Dataset entries
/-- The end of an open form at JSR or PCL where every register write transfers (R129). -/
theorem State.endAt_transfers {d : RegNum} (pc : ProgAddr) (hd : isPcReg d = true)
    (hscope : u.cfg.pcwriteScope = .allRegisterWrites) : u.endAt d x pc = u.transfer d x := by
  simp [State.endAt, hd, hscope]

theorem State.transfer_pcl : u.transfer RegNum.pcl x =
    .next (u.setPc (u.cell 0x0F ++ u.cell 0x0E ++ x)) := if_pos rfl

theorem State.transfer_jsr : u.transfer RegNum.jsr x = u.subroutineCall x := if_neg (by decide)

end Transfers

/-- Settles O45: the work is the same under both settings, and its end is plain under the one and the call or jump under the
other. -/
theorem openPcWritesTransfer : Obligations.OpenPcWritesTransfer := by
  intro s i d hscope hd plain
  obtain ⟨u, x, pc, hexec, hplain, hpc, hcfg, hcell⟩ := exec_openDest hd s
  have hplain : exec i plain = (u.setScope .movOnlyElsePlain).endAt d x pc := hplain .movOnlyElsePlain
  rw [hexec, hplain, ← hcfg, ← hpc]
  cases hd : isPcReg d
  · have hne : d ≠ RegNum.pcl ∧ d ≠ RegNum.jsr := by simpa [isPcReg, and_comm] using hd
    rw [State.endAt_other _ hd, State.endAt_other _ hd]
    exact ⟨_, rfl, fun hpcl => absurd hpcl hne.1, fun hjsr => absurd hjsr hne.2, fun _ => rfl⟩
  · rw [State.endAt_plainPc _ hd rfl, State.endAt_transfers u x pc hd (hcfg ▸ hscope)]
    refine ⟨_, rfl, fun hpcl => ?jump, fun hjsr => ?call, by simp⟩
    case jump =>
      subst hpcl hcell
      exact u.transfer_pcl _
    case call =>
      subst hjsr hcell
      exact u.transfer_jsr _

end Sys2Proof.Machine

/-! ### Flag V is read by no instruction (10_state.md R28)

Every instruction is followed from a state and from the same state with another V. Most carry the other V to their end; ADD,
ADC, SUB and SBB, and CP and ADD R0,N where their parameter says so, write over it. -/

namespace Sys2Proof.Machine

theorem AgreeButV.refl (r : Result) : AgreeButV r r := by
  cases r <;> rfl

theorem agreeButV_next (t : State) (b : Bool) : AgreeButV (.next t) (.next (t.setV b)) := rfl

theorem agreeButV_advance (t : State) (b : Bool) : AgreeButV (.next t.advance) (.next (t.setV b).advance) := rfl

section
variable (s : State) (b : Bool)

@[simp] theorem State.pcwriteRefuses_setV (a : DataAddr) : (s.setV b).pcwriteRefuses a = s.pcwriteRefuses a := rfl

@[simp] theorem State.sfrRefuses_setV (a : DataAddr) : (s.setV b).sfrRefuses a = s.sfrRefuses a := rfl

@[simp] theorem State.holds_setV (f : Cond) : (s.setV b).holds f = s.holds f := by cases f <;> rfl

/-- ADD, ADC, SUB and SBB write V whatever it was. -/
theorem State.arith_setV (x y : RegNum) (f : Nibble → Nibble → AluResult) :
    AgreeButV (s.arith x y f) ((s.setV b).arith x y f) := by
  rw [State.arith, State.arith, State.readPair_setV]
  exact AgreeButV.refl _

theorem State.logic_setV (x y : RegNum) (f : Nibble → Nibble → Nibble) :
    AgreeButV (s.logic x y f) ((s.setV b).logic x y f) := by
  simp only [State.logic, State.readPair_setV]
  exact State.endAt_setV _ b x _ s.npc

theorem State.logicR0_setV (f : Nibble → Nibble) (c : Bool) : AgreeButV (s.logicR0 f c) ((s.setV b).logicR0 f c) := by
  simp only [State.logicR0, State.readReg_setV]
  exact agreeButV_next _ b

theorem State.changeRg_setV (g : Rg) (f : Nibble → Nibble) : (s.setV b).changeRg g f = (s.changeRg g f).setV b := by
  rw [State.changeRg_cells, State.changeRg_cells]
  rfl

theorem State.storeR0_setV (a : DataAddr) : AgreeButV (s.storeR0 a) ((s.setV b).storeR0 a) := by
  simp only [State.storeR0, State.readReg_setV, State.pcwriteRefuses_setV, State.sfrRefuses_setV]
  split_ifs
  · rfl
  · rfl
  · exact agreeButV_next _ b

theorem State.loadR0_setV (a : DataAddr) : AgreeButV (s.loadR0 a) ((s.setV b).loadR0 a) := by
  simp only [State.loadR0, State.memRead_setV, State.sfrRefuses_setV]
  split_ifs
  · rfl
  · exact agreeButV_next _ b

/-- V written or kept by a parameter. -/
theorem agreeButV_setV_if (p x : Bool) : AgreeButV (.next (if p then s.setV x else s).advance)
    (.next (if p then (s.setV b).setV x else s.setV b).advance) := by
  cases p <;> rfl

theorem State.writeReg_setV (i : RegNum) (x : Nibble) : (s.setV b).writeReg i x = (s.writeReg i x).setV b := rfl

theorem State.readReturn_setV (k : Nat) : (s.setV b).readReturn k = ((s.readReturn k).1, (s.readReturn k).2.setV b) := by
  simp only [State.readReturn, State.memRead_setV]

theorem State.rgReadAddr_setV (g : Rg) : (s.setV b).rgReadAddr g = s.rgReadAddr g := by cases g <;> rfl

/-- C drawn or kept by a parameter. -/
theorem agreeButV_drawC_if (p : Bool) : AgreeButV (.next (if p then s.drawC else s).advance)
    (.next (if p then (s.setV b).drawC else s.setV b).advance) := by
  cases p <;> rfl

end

* * *

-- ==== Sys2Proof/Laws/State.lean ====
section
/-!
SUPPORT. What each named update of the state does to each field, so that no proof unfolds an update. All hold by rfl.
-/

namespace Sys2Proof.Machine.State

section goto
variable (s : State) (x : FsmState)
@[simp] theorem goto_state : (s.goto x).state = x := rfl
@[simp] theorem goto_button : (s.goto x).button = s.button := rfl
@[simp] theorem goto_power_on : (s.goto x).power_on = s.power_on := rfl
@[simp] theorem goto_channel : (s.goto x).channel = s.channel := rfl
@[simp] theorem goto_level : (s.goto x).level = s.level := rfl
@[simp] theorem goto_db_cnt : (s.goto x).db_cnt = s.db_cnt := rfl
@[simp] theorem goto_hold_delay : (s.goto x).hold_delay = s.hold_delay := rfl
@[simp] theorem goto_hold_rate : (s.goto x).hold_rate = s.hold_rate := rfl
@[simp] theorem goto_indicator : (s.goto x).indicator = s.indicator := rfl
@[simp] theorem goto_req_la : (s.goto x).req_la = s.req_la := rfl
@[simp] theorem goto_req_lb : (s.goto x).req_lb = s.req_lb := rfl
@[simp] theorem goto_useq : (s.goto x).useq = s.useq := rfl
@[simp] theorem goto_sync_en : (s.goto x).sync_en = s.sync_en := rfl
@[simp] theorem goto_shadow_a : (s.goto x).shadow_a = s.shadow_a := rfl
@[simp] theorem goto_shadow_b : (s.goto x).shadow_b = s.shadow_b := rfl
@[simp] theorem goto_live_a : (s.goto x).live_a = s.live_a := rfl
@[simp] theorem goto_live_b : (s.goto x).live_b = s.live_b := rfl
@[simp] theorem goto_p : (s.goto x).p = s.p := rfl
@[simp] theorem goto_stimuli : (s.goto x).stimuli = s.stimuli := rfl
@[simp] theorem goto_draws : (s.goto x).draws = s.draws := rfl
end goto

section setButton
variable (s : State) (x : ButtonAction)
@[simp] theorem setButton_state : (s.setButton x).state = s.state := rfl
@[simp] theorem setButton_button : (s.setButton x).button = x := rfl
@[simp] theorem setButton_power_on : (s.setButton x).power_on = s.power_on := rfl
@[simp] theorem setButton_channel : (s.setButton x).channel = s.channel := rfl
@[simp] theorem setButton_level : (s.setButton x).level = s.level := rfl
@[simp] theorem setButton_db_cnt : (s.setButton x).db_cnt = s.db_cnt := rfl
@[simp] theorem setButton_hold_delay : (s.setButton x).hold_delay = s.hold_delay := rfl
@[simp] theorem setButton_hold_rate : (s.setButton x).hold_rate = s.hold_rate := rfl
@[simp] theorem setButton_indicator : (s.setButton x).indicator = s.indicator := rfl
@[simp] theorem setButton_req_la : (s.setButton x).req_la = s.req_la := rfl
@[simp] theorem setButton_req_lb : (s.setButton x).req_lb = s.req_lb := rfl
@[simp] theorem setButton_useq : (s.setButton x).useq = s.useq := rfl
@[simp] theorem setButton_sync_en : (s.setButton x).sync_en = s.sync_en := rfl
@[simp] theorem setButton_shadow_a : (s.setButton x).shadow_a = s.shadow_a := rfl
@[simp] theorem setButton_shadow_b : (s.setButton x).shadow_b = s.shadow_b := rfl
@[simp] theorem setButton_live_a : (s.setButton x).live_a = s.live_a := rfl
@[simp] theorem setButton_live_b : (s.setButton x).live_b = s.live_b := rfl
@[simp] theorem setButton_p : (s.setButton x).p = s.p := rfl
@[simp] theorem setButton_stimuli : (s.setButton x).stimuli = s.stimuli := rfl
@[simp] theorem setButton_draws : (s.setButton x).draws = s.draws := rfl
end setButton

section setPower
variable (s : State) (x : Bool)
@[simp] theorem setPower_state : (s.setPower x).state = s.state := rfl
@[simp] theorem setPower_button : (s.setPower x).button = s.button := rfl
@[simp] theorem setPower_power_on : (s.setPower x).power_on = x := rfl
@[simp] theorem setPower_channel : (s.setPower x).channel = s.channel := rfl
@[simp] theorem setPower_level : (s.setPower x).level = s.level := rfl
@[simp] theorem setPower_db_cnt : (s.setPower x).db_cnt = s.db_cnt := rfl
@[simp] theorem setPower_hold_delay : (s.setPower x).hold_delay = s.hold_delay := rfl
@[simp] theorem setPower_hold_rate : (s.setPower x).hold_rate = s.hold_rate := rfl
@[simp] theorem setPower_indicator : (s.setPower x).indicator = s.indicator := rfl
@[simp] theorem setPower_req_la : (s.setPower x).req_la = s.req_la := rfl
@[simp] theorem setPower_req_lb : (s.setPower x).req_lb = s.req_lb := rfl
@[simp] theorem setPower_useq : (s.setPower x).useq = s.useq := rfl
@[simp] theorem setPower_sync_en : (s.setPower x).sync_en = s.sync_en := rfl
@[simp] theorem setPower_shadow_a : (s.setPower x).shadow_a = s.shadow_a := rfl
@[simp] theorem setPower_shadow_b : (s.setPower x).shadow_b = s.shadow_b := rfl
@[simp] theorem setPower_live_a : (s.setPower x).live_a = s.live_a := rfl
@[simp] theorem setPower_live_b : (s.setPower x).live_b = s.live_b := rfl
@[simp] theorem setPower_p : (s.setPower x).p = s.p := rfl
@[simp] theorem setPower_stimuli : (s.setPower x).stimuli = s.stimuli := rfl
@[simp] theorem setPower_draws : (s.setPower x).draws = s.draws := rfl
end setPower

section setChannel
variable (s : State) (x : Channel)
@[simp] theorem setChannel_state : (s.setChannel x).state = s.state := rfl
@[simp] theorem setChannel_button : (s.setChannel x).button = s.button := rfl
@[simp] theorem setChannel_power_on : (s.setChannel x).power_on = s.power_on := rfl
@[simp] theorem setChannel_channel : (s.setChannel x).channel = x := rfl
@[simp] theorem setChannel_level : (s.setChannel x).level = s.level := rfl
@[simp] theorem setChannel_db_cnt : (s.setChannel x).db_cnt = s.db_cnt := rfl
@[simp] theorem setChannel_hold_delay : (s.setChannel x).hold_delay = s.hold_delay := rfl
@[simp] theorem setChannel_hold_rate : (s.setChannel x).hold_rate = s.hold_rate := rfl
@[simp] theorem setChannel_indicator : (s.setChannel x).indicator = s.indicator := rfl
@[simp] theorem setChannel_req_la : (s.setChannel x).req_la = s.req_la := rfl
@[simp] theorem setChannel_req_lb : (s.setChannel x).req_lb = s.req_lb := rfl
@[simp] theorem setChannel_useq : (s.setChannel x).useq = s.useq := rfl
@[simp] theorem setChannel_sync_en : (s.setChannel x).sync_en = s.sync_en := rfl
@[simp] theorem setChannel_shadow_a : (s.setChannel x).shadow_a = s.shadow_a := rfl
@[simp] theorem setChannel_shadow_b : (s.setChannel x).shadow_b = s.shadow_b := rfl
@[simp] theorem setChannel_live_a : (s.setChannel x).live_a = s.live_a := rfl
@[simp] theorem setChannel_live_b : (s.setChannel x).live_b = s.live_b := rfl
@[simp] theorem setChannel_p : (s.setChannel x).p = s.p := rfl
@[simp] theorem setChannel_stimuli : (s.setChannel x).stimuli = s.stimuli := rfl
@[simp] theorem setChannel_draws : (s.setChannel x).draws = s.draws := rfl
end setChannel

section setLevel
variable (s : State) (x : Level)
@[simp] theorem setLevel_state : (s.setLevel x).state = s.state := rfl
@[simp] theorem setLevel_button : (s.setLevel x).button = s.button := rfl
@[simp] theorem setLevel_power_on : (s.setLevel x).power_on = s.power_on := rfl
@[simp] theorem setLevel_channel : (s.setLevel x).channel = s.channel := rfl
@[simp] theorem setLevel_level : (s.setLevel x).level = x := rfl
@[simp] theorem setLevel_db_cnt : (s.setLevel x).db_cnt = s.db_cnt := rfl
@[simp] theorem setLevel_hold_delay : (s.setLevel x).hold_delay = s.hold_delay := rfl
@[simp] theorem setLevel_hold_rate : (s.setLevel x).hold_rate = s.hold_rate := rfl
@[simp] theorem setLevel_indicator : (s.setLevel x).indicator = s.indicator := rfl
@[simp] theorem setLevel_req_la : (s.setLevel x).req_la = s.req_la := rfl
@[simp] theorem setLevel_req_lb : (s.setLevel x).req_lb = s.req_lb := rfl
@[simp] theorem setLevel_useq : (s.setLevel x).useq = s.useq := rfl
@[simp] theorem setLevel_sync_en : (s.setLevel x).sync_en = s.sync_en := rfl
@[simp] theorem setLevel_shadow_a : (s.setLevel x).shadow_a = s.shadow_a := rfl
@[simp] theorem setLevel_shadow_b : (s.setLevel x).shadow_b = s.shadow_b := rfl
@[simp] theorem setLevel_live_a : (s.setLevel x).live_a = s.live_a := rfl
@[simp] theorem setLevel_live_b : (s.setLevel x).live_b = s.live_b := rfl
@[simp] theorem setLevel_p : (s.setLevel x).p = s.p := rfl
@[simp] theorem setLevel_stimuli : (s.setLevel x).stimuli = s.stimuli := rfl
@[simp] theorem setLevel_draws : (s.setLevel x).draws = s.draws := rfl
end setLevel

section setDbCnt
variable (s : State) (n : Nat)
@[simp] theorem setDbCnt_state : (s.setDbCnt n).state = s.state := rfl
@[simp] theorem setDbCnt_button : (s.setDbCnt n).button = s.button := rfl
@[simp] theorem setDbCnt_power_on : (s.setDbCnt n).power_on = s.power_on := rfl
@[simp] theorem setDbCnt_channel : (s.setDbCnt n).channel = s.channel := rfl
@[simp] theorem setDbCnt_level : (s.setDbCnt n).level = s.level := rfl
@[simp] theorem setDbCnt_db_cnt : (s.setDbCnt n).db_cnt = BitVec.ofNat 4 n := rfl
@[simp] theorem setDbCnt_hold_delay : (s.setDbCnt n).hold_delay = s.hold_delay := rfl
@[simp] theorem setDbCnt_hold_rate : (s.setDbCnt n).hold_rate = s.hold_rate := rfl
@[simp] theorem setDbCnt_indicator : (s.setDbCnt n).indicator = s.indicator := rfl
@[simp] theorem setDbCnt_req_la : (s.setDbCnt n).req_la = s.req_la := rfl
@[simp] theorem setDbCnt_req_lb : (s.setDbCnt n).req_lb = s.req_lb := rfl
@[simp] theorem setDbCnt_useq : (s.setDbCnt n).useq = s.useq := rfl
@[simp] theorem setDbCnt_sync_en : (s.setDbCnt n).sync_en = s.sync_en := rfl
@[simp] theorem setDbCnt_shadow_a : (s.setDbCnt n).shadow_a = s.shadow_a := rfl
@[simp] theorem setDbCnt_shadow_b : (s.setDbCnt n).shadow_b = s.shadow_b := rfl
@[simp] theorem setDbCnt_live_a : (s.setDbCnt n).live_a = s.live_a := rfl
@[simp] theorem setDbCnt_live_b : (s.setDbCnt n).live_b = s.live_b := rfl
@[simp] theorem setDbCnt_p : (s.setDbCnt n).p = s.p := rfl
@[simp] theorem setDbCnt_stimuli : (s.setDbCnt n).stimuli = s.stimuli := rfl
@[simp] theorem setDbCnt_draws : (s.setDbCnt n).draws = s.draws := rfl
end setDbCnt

▸ Exercise: Every line in the entries above that mentions the word "where" must be shown.

▸ Written answer:
/-- The end of an open form at JSR or PCL where every register write transfers (R129). -/
ADC, SUB and SBB, and CP and ADD R0,N where their parameter says so, write over it. -/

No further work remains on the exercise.